What needs to be done:
From the listing below, copy each line where "formatLength" occurs.

Dataset records:

-- ==== Sys2Proof/Certificates/Slice0/Obligations.lean ====
section
/-! DEFINITION. The statements about the block, from the numbered rules of spec/. Each says which rule it formalises.
A state is any state of the type unless a hypothesis says otherwise; the build and the configuration are fields of the
state, so every statement holds of every build. -/

open Sys2Proof Sys2Proof.Machine

/-! ## Encoding (30_encoding) -/

/-- R95 to R106, R111: decoding the encoding of a well-formed instruction gives it back, with every operand at every
value, the short and truncated forms included. -/
def Obligations.DecodeOfEncodeIsIdentity : Prop :=
  ∀ i : Instr, i.wf = true → decode (encode i) = .ok i

/-- The PDUs written out in the rules' own examples (R272, R273, R250 to R253, R274, R275, R294, R295, R299, R303,
R305) decode to the instructions they stand for. -/
def Obligations.WrittenPdusDecodeToTheirInstruction : Prop :=
  decode [0x01#8, 0x00#8, 0x00#8, 0x00#8, 0x0A#8] = .ok (.rdcoil (some ⟨0#16, 10#16⟩)) ∧
  decode [0x02#8, 0x00#8, 0x04#8, 0x00#8, 0x03#8] = .ok (.rddisc (some ⟨4#16, 3#16⟩)) ∧
  decode [0x03#8, 0x00#8, 0x00#8, 0x00#8, 0x02#8] = .ok (.rdhold (some ⟨0#16, 2#16⟩)) ∧
  decode [0x04#8, 0x00#8, 0x05#8, 0x00#8, 0x01#8] = .ok (.rdinreg (some ⟨5#16, 1#16⟩)) ∧
  decode [0x05#8, 0x00#8, 0x03#8, 0xFF#8, 0x00#8] = .ok (.wrcoil (some ⟨3#16, 0xFF00#16⟩)) ∧
  decode [0x06#8, 0x00#8, 0x02#8, 0x12#8, 0x34#8] = .ok (.wrreg (some ⟨2#16, 0x1234#16⟩)) ∧
  decode [0x0F#8, 0x00#8, 0x00#8, 0x00#8, 0x0A#8, 0x02#8, 0xCD#8, 0x01#8] =
    .ok (.wrcoils (some ⟨0#16, 10#16, 2#8, [0xCD#8, 0x01#8]⟩)) ∧
  decode [0x10#8, 0x00#8, 0x01#8, 0x00#8, 0x02#8, 0x04#8, 0x00#8, 0x0A#8, 0x01#8, 0x02#8] =
    .ok (.wrregs (some ⟨1#16, 2#16, 4#8, [0x00#8, 0x0A#8, 0x01#8, 0x02#8]⟩)) ∧
  decode [0x41#8] = .ok .dbginfo ∧
  decode [0x42#8, 0x00#8, 0x01#8, 0x01#8, 0x00#8, 0x02#8, 0xBE#8, 0xEF#8] =
    .ok (.dbgset (some ⟨1#16, 0x01#8, 2#16, [0xBE#8, 0xEF#8]⟩)) ∧
  decode [0x43#8, 0x00#8, 0x00#8, 0x00#8, 0x02#8] = .ok (.dbgget (some ⟨0#16, 2#16⟩)) ∧
  decode [0x44#8, 0x00#8, 0x02#8, 0x00#8, 0x03#8, 0x00#8, 0x00#8] = .ok (.dbglist (some ⟨2#16, [3#16, 0#16]⟩)) ∧
  decode [0x45#8, 0xAD#8, 0xDE#8] = .ok (.dbgmd5 (some 0xADDE#16))

/-- R222: a function code outside the thirteen raises ILLEGAL_FUNCTION whatever follows it, and nothing else changes; a
code of the thirteen is decoded, whatever follows it. -/
def Obligations.UnknownFunctionCodesRaiseIllegalFunction : Prop :=
  ∀ (fc : Octet) (payload : List Octet) (s : State),
    let known : List Octet := [0x01#8, 0x02#8, 0x03#8, 0x04#8, 0x05#8, 0x06#8, 0x0F#8, 0x10#8,
      0x41#8, 0x42#8, 0x43#8, 0x44#8, 0x45#8]
    (fc ∉ known → dispatch (fc :: payload) s = .next { s with respPdu := [fc ||| 0x80#8, 0x01#8] }) ∧
    (fc ∈ known → ∃ i, decode (fc :: payload) = .ok i ∧ functionCode i = fc ∧
      dispatch (fc :: payload) s = exec i s)

/-- R112: a PDU shorter than its format (the fixed part, or the variable part its length field announces, R111) is
answered ILLEGAL_VALUE by a standard function and result 0x81 by a debug function, 0x45 still with the hash, and
nothing else changes; octets beyond the format are ignored. -/
def Obligations.ShortPdusAreAnsweredAndExcessIgnored : Prop :=
  ∀ (p : List Octet) (i : Instr) (s : State), decode p = .ok i →
    (p.length < formatLength p → isStandard i = true →
      exec i s = .next { s with respPdu := [functionCode i ||| 0x80#8, 0x03#8] }) ∧
    (p.length < formatLength p → isStandard i = false →
      exec i s = .next { s with respPdu := [functionCode i, 0x81#8] ++
        (if functionCode i = 0x45#8 then s.build.hash else []) }) ∧
    (formatLength p ≤ p.length → ∀ extra, decode (p ++ extra) = .ok i)

/-! ## The CRC unit (40_crc16) -/

/-- R133: entry `i` of the two tables is the low and the high octet of `i` shifted eight times, and each table has 256
entries. -/
def Obligations.CrcTablesFollowTheirDefinition : Prop :=
  tabHi.length = 256 ∧ tabLo.length = 256 ∧
  ∀ i : Nat, i < 256 →
    tabHi.getD i 0#8 = lo8 (crcShift8 (BitVec.ofNat 16 i)) ∧
    tabLo.getD i 0#8 = hi8 (crcShift8 (BitVec.ofNat 16 i))

/-- R135: at every point `crc_hi = C[7:0]` and `crc_lo = C[15:8]` for the conventional register `C`, so `V` is `C` with
its octets swapped; over "123456789" `C = 0x4B37` and `V = 0x374B`. -/
def Obligations.CrcMatchesTheConventionalRegister : Prop :=
  (∀ octets : List Octet, crcRun octets = (lo8 (crcConventional octets), hi8 (crcConventional octets))) ∧
  (∀ (seed : Octet) (payload : List Octet),
    hi8 (crc16 seed payload) = lo8 (crcConventional (seed :: payload)) ∧
    lo8 (crc16 seed payload) = hi8 (crcConventional (seed :: payload))) ∧
  crcConventional [0x31#8, 0x32#8, 0x33#8, 0x34#8, 0x35#8, 0x36#8, 0x37#8, 0x38#8, 0x39#8] = 0x4B37#16 ∧
  crc16 0x31#8 [0x32#8, 0x33#8, 0x34#8, 0x35#8, 0x36#8, 0x37#8, 0x38#8, 0x39#8] = 0x374B#16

Final answer:
    (p.length < formatLength p → isStandard i = true →
    (p.length < formatLength p → isStandard i = false →
    (formatLength p ≤ p.length → ∀ extra, decode (p ++ extra) = .ok i)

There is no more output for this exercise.